= Black Earth, Wisconsin (Potawatomi village) =

Former Native American settlement in Wisconsin

Black Earth (Potawatomi: Ma-Kah-Da-We-Kah-Mich-Cock) was a village inhabited by Potawatomi, Odawa, and Ojibwe people that was located in the present-day Town of Carlton, Kewaunee County, Wisconsin, United States. Inhabited by Native Americans for several hundred years, Black Earth was one of Wisconsin's Potawatomi communities that continued to exist in the decades after many Potawatomi left Wisconsin under the terms of the 1833 Treaty of Chicago.

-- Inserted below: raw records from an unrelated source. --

/-- A poll of this device whose CRC-8 matches its slot is answered with the word of its code, a CRC-8 behind it: STATUS, which clears the break
flag and the broken turns, IDENT, SCHED_DATA, which stages its chunk; a commit of 32 chunks makes their schedule pending with 0xA020, one of
fewer answers RSTAT 0b010 and keeps them, an unknown code answers RSTAT 0b001; another address, or a slot that fails its CRC-8, is not
answered. A hub sends upward the OR of what its ports captured of another's answer. A training sweep sets the middle of its widest run, and
one with no passing step writes 0xA050 the second time. Completes: POLL_STATUS, POLL_IDENT, POLL_SCHED_DATA, POLL_SCHED_COMMIT,
POLL_UNKNOWN, PORT_TRAINING_SWEEP_END. -/
def Obligations.PollsAndTraining : Prop :=
  ∀ (s : State),
    (∀ crc, polled s.img.addr 0 0 crc s = true →
      ∃ u, exec (.pollStatus ⟨s.img.addr, crc⟩) s = .next (after u) ∧ u.cad.answers = s.cad.answers ++ [upWord (statusWord s)] ∧
        u.cad.brkFlag = false ∧ u.cad.brkTurns = 0 ∧ u.cad.pollCnt = satAdd 64 s.cad.pollCnt 1 ∧ u.zn = s.zn) ∧
    (∀ crc, polled s.img.addr 1 0 crc s = true →
      ∃ u, exec (.pollIdent ⟨s.img.addr, crc⟩) s = .next (after u) ∧ u.zn = s.zn ∧ u.cad.answers = s.cad.answers ++
        [upWord (replyHead 0 s + fld 8 2 (if s.img.cadHub then 1 else 0) + fld 10 2 s.cad.depth + fld 16 16 s.part.part)]) ∧
    (∀ idx (data : Dword) crc, idx < 32 → polled s.img.addr (0x20 + idx) data.toNat crc s = true →
      ∃ u, exec (.pollSchedData ⟨s.img.addr, crc⟩ idx data) s = .next (after u) ∧
        u.cad.answers = s.cad.answers ++ [upWord (replyHead 0 s)] ∧ Tbl.get? u.cad.stage idx = some data.toNat ∧ u.zn = s.zn) ∧
    (∀ arg crc, polled s.img.addr 2 arg crc s = true →
      (s.cad.stage.length = 32 → ∃ u, exec (.pollSchedCommit ⟨s.img.addr, crc⟩ arg) s = .next (after u) ∧ raises 0xA020 u ∧
        u.cad.stage = [] ∧ u.cad.sched = s.cad.sched ∧
        u.cad.pendSched = some (s.cad.stage.flatMap (fun p => leBytes 4 p.2), commitEpoch (arg % 2 ^ 32) s)) ∧
      (s.cad.stage.length ≠ 32 → ∃ u, exec (.pollSchedCommit ⟨s.img.addr, crc⟩ arg) s = .next (after u) ∧
        u.cad.answers = s.cad.answers ++ [upWord (replyHead 2 s)] ∧ u.cad.pendSched = s.cad.pendSched ∧ u.cad.stage = s.cad.stage)) ∧
    (∀ code arg crc, 3 ≤ code → code < 0x20 → polled s.img.addr code arg crc s = true →
      ∃ u, exec (.pollUnknown ⟨s.img.addr, crc⟩ ⟨code, arg⟩) s = .next (after u) ∧
        u.cad.answers = s.cad.answers ++ [upWord (replyHead 1 s)] ∧ u.zn = s.zn) ∧
    (∀ addr crc, addr ≠ s.img.addr ∨ crc ≠ crc8 (pollSlot addr 0 0) → exec (.pollStatus ⟨addr, crc⟩) s = .next s) ∧
    (∀ addr code ports words, addr < 1024 → isRoot s = false → s.img.cadHub = true → listens s = true → s.cad.lock = true → inDepth s = true →
      s.cad.depth < 3 → addr ≠ s.img.addr →
      ∃ u, exec (.rootPollAnswer addr code ports words) s = .next (after u) ∧ u.cad.answers = s.cad.answers ++ [portWord (ports.zip words) s] ∧ u.zn = s.zn) ∧
    (∀ port steps, s.img.cadEnable = true → s.img.cadHub = true → port < 32 → bit s.img.downMask port = true →
      ((widestRun (steps.take 16)).2 ≠ 0 → ∃ u, exec (.portTrainingSweepEnd port steps) s = .next (after u) ∧
        Tbl.get? u.cad.phases port = some ((widestRun (steps.take 16)).1 + ((widestRun (steps.take 16)).2 - 1) / 2) ∧ u.zn = s.zn) ∧
      ((widestRun (steps.take 16)).2 = 0 → Tbl.getD s.cad.sweepFail port 0 = 1 →
        ∃ u, exec (.portTrainingSweepEnd port steps) s = .next (after u) ∧ raises 0xA050 u ∧ u.zn = s.zn))
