@[simp] theorem createConv_steady (k : Ctx) (nsze lbaf pi : Nat) (s : State) : steady (createConv k nsze lbaf pi s) = steady s := by
  delta createConv
  generalize ceilDiv (5 * nsze * 4096) (4 * padPenBytes) = n
  generalize freeNsid s = o
  cases o with
  | none => exact fin_steady k 1 0x16 s
  | some id =>
    generalize hf : formRegion n s = o2
    cases o2 with
    | none => exact fin_steady k 1 0x15 s
    | some r =>
      refine ((okDw0_steady _ _ _).trans (genKeys_steady _ _ _)).trans ?_
      exact formRegion_steady _ _ _ hf

@[simp] theorem nsCreateOn_steady (buf : List Byte) (k : Ctx) (s : State) : steady (nsCreateOn buf k s) = steady s := by
  unfold nsCreateOn
  try dsimp only
  repeat' (first | split | ((refine (steady_foldl _ (fun s x => ?_) _ _).trans ?_) <;> try dsimp only) | ((refine (steady_foldl2 _ (fun s x => ?_) _ _).trans ?_) <;> try dsimp only) | simp)
  all_goals simp_all

@[simp] theorem deleteNs_steady (n : Nat) (s : State) : steady (deleteNs n s) = steady s := by
  unfold deleteNs
  try dsimp only
  repeat' (first | split | ((refine (steady_foldl _ (fun s x => ?_) _ _).trans ?_) <;> try dsimp only) | ((refine (steady_foldl2 _ (fun s x => ?_) _ _).trans ?_) <;> try dsimp only) | simp)
  all_goals simp_all

@[simp] theorem nsDeleteOn_steady (k : Ctx) (s : State) : steady (nsDeleteOn k s) = steady s := by
  unfold nsDeleteOn
  try dsimp only
  repeat' (first | split | ((refine (steady_foldl _ (fun s x => ?_) _ _).trans ?_) <;> try dsimp only) | ((refine (steady_foldl2 _ (fun s x => ?_) _ _).trans ?_) <;> try dsimp only) | simp)
  all_goals simp_all

@[simp] theorem nsAttachOn_steady (buf : List Byte) (k : Ctx) (s : State) : steady (nsAttachOn buf k s) = steady s := by
  unfold nsAttachOn
  try dsimp only
  repeat' (first | split | ((refine (steady_foldl _ (fun s x => ?_) _ _).trans ?_) <;> try dsimp only) | ((refine (steady_foldl2 _ (fun s x => ?_) _ _).trans ?_) <;> try dsimp only) | simp)
  all_goals simp_all

@[simp] theorem writeOn_steady (kind : WKind) (blks : List Blk) (k : Ctx) (s : State) : steady (writeOn kind blks k s) = steady s := by
  unfold writeOn
  try dsimp only
  repeat' (first | split | (with_reducible refine (withNs_steady _ _ _ (fun n => ?_))) | ((refine (steady_foldl _ (fun s x => ?_) _ _).trans ?_) <;> try dsimp only) | ((refine (steady_foldl2 _ (fun s x => ?_) _ _).trans ?_) <;> try dsimp only) | simp)
  all_goals simp_all

@[simp] theorem stageMore_steady (x : Wr) (rest : List Blk) (s : State) : steady (stageMore x rest s) = steady s := by
  unfold stageMore
  try dsimp only
  repeat' (first | split | ((refine (steady_foldl _ (fun s x => ?_) _ _).trans ?_) <;> try dsimp only) | ((refine (steady_foldl2 _ (fun s x => ?_) _ _).trans ?_) <;> try dsimp only) | simp)
  all_goals simp_all

@[simp] theorem dsmOn_steady (buf : List Byte) (k : Ctx) (s : State) : steady (dsmOn buf k s) = steady s := by
  unfold dsmOn
  try dsimp only
  repeat' (first | split | (with_reducible refine (withNs_steady _ _ _ (fun n => ?_))) | ((refine (steady_foldl _ (fun s x => ?_) _ _).trans ?_) <;> try dsimp only) | ((refine (steady_foldl2 _ (fun s x => ?_) _ _).trans ?_) <;> try dsimp only) | simp)
  all_goals simp_all

@[simp] theorem sendOn_steady (k : Ctx) (s : State) (one : Nat → Zone → State) (all : Ns → State)
    (h1 : ∀ z q, steady (one z q) = steady s) (h2 : ∀ n, steady (all n) = steady s) : steady (sendOn k s one all) = steady s := by
  unfold sendOn
  split
  · simp
  · refine withNs_steady _ _ _ (fun n => ?_)
    repeat' split
    all_goals first
      | exact h1 _ _
      | exact h2 _
      | simp

theorem openOne_openGo_steady (k : Ctx) (z : Nat) (q : Zone) (s : State) : steady (openOne.openGo k z q s).2 = steady s := by
  unfold openOne.openGo
  split <;> simp

@[simp] theorem openOne_steady (k : Ctx) (z : Nat) (q : Zone) (s : State) : steady (openOne k z q s).2 = steady s := by
  unfold openOne
  repeat' split
  all_goals first
    | exact openOne_openGo_steady _ _ _ _
    | rfl

@[simp] theorem finBy_steady (k : Ctx) (r : Option (Nat × Nat) × State) : steady (finBy k r) = steady r.2 := by
  unfold finBy
  split <;> simp

@[simp] theorem openEach_steady (k : Ctx) : ∀ (l : List Nat) (c : Bool) (s : State), steady (openEach k l c s).2 = steady s
  | [], _, _ => rfl
  | z :: t, c, s => by
    unfold openEach
    split
    · exact openEach_steady k t c s
    · split
      · rfl
      · dsimp only
        split
        · rfl
        · rw [openEach_steady k t]; simp

@[simp] theorem zoneOpenOn_steady (k : Ctx) (s : State) : steady (zoneOpenOn k s) = steady s := by
  unfold zoneOpenOn
  with_reducible refine (sendOn_steady _ _ _ _ (fun z q => ?_) (fun n => ?_))
  · simp
  · dsimp only
    split <;> simp
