@[simp] theorem ageBy_steady (dt : Nat) (tj : Option Int) (s : State) : steady (ageBy dt tj s) = steady s := by
  unfold ageBy
  try dsimp only
  repeat' (first | split | ((refine (steady_foldl _ (fun s x => ?_) _ _).trans ?_) <;> try dsimp only) | ((refine (steady_foldl2 _ (fun s x => ?_) _ _).trans ?_) <;> try dsimp only) | simp)
  all_goals simp_all

@[simp] theorem entryDone_steady (t : Nat) (s : State) : steady (entryDone t s) = steady s := by
  unfold entryDone
  try dsimp only
  repeat' (first | split | ((refine (steady_foldl _ (fun s x => ?_) _ _).trans ?_) <;> try dsimp only) | ((refine (steady_foldl2 _ (fun s x => ?_) _ _).trans ?_) <;> try dsimp only) | simp)
  all_goals simp_all

@[simp] theorem reconcile_steady (hdr : Option (Nat × Nat)) (s : State) : steady (reconcile hdr s) = steady s := by
  unfold reconcile
  repeat' split
  all_goals simp

@[simp] theorem lifeLogOn_steady (k : Ctx) (s : State) : steady (lifeLogOn k s) = steady s := by unfold lifeLogOn; split <;> simp

@[simp] theorem takeFlash_steady (l : List (Nat × Nat × Option Int)) (s : State) : steady (takeFlash l s) = steady s := by
  unfold takeFlash
  try dsimp only
  repeat' (first | split | ((refine (steady_foldl _ (fun s x => ?_) _ _).trans ?_) <;> try dsimp only) | ((refine (steady_foldl2 _ (fun s x => ?_) _ _).trans ?_) <;> try dsimp only) | simp)
  all_goals simp_all

@[simp] theorem takeRails_steady (l : List (Nat × Nat)) (s : State) : steady (takeRails l s) = steady s := by
  unfold takeRails
  try dsimp only
  repeat' (first | split | ((refine (steady_foldl _ (fun s x => ?_) _ _).trans ?_) <;> try dsimp only) | ((refine (steady_foldl2 _ (fun s x => ?_) _ _).trans ?_) <;> try dsimp only) | simp)
  all_goals simp_all

@[simp] theorem takeTherm_steady (l : List Therm) (s : State) : steady (takeTherm l s) = steady s := by
  unfold takeTherm
  try dsimp only
  repeat' (first | split | ((refine (steady_foldl _ (fun s x => ?_) _ _).trans ?_) <;> try dsimp only) | ((refine (steady_foldl2 _ (fun s x => ?_) _ _).trans ?_) <;> try dsimp only) | simp)
  all_goals simp_all

@[simp] theorem throttleStep_steady (s : State) : steady (throttleStep s) = steady s := by
  unfold throttleStep
  try dsimp only
  repeat' (first | split | ((refine (steady_foldl _ (fun s x => ?_) _ _).trans ?_) <;> try dsimp only) | ((refine (steady_foldl2 _ (fun s x => ?_) _ _).trans ?_) <;> try dsimp only) | simp)
  all_goals simp_all

@[simp] theorem endHotFlushes_steady (s : State) : steady (endHotFlushes s) = steady s := by
  unfold endHotFlushes
  try dsimp only
  repeat' (first | split | ((refine (steady_foldl _ (fun s x => ?_) _ _).trans ?_) <;> try dsimp only) | ((refine (steady_foldl2 _ (fun s x => ?_) _ _).trans ?_) <;> try dsimp only) | simp)
  all_goals simp_all

@[simp] theorem thmStep_steady (s : State) : steady (thmStep s) = steady s := by
  unfold thmStep
  try dsimp only
  repeat' (first | split | ((refine (steady_foldl _ (fun s x => ?_) _ _).trans ?_) <;> try dsimp only) | ((refine (steady_foldl2 _ (fun s x => ?_) _ _).trans ?_) <;> try dsimp only) | simp)
  all_goals simp_all

@[simp] theorem tmpReport_steady (s : State) : steady (tmpReport s) = steady s := by
  unfold tmpReport
  try dsimp only
  repeat' (first | split | ((refine (steady_foldl _ (fun s x => ?_) _ _).trans ?_) <;> try dsimp only) | ((refine (steady_foldl2 _ (fun s x => ?_) _ _).trans ?_) <;> try dsimp only) | simp)
  all_goals simp_all

@[simp] theorem sagStep_steady (hold : Nat) (s : State) : steady (sagStep hold s) = steady s := by
  unfold sagStep
  try dsimp only
  repeat' (first | split | ((refine (steady_foldl _ (fun s x => ?_) _ _).trans ?_) <;> try dsimp only) | ((refine (steady_foldl2 _ (fun s x => ?_) _ _).trans ?_) <;> try dsimp only) | simp)
  all_goals simp_all

@[simp] theorem boardStep_steady (s : State) : steady (boardStep s) = steady s := by
  unfold boardStep
  try dsimp only
  repeat' (first | split | ((refine (steady_foldl _ (fun s x => ?_) _ _).trans ?_) <;> try dsimp only) | ((refine (steady_foldl2 _ (fun s x => ?_) _ _).trans ?_) <;> try dsimp only) | simp)
  all_goals simp_all

/-! ## Cipher -/

@[simp] theorem commitKey_steady (f slot : Nat) (key : List Byte) (s : State) : steady (commitKey f slot key s) = steady s := by
  unfold commitKey
  repeat' split
  all_goals simp

@[simp] theorem keyWrite_steady (f off : Nat) (bytes : List Byte) (s : State) : steady (keyWrite f off bytes s) = steady s := by
  unfold keyWrite
  try dsimp only
  repeat' (first | split | ((refine (steady_foldl _ (fun s x => ?_) _ _).trans ?_) <;> try dsimp only) | ((refine (steady_foldl2 _ (fun s x => ?_) _ _).trans ?_) <;> try dsimp only) | simp)
  all_goals simp_all

theorem sealOn_end_steady (z : Nat) (q : Zone) (s : State) (F : Zone → State → Ctx) :
    steady (let s1 := if q.st.active then sealAfter z (makeFull z s) else s
      let s2 := updZone z (fun q => { q with sealed := true }) { s1 with ci := { s1.ci with bind := Tbl.upd s1.ci.bind z (fun b =>
        { b with stamp := some (b.stamp.getD (stampNow s)) }) } }
      match zoneAt? z s2 with
      | none => s2
      | some q2 => putCtx (F q2 s2) s2) = steady s := by
  extract_lets s1 ci0 s2
  have h1 : steady s1 = steady s := by
    simp only [s1]
    split
    · rw [sealAfter_steady, makeFull_steady]
    · rfl
  have h2 : steady s2 = steady s1 := updZone_steady _ _ _
  clear_value s2 s1
  split
  · exact h2.trans h1
  · rw [putCtx_steady, h2, h1]

@[simp] theorem sealOn_steady (k : Ctx) (s : State) : steady (sealOn k s) = steady s := by
  unfold sealOn
  extract_lets c
  split
  · simp
  refine withNs_steady _ _ _ (fun n => ?_)
  iterate 5 (split; · simp)
  rename_i q _
  iterate 4 (split; · simp)
  exact sealOn_end_steady _ q s (fun q2 s2 => _)

@[simp] theorem cvuCtl_steady (u v : Nat) (s : State) : steady (cvuCtl u v s) = steady s := by simp [cvuCtl]
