-- ==== Sys2Proof/Laws/State.lean ====
section
/-! SUPPORT. One lemma per field per named update of State: what each leaves as it is. -/

namespace Sys2Proof.Machine
open Sys2Proof

/-! ### raise -/

@[simp] theorem raise_part (code sev : Nat) (args : List (List Nat)) (s : State) : (raise code sev args s).part = s.part := rfl
@[simp] theorem raise_m (code sev : Nat) (args : List (List Nat)) (s : State) : (raise code sev args s).m = s.m := rfl
@[simp] theorem raise_pins (code sev : Nat) (args : List (List Nat)) (s : State) : (raise code sev args s).pins = s.pins := rfl
@[simp] theorem raise_st (code sev : Nat) (args : List (List Nat)) (s : State) : (raise code sev args s).st = s.st := rfl
@[simp] theorem raise_img (code sev : Nat) (args : List (List Nat)) (s : State) : (raise code sev args s).img = s.img := rfl
@[simp] theorem raise_slk (code sev : Nat) (args : List (List Nat)) (s : State) : (raise code sev args s).slk = s.slk := rfl
@[simp] theorem raise_q (code sev : Nat) (args : List (List Nat)) (s : State) : (raise code sev args s).q = s.q := rfl
@[simp] theorem raise_zn (code sev : Nat) (args : List (List Nat)) (s : State) : (raise code sev args s).zn = s.zn := rfl
@[simp] theorem raise_pl (code sev : Nat) (args : List (List Nat)) (s : State) : (raise code sev args s).pl = s.pl := rfl
@[simp] theorem raise_fl (code sev : Nat) (args : List (List Nat)) (s : State) : (raise code sev args s).fl = s.fl := rfl
@[simp] theorem raise_ecc (code sev : Nat) (args : List (List Nat)) (s : State) : (raise code sev args s).ecc = s.ecc := rfl
@[simp] theorem raise_tm (code sev : Nat) (args : List (List Nat)) (s : State) : (raise code sev args s).tm = s.tm := rfl
@[simp] theorem raise_stl (code sev : Nat) (args : List (List Nat)) (s : State) : (raise code sev args s).stl = s.stl := rfl
@[simp] theorem raise_ci (code sev : Nat) (args : List (List Nat)) (s : State) : (raise code sev args s).ci = s.ci := rfl
@[simp] theorem raise_ga (code sev : Nat) (args : List (List Nat)) (s : State) : (raise code sev args s).ga = s.ga := rfl
@[simp] theorem raise_cad (code sev : Nat) (args : List (List Nat)) (s : State) : (raise code sev args s).cad = s.cad := rfl
@[simp] theorem raise_pw (code sev : Nat) (args : List (List Nat)) (s : State) : (raise code sev args s).pw = s.pw := rfl
@[simp] theorem raise_ts (code sev : Nat) (args : List (List Nat)) (s : State) : (raise code sev args s).ts = s.ts := rfl
@[simp] theorem raise_jn (code sev : Nat) (args : List (List Nat)) (s : State) : (raise code sev args s).jn = s.jn := rfl
@[simp] theorem raise_rg (code sev : Nat) (args : List (List Nat)) (s : State) : (raise code sev args s).rg = s.rg := rfl
@[simp] theorem raise_free (code sev : Nat) (args : List (List Nat)) (s : State) : (raise code sev args s).free = s.free := rfl
@[simp] theorem raise_pending (code sev : Nat) (args : List (List Nat)) (s : State) : (raise code sev args s).pending = s.pending := rfl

In January 1852, Andrew J. Vieau and his wife, Rebecca, acquired the deed to the property and began granting land to individual tribe members. In 1858, John Axtell learned the Natives were not paying taxes for their property. Without the Potawatomis' knowledge, he took out a tax lien against their holdings in Black Earth and began paying their taxes in order to acquire legal ownership of the land. By 1862, he owned the land and took action to forcibly remove the Native Americans with assistance from a group of approximately 15 other white men. As many as 1,000 people were displaced and became refugees, dividing into small bands and moving to northern Wisconsin and the Upper Peninsula of Michigan.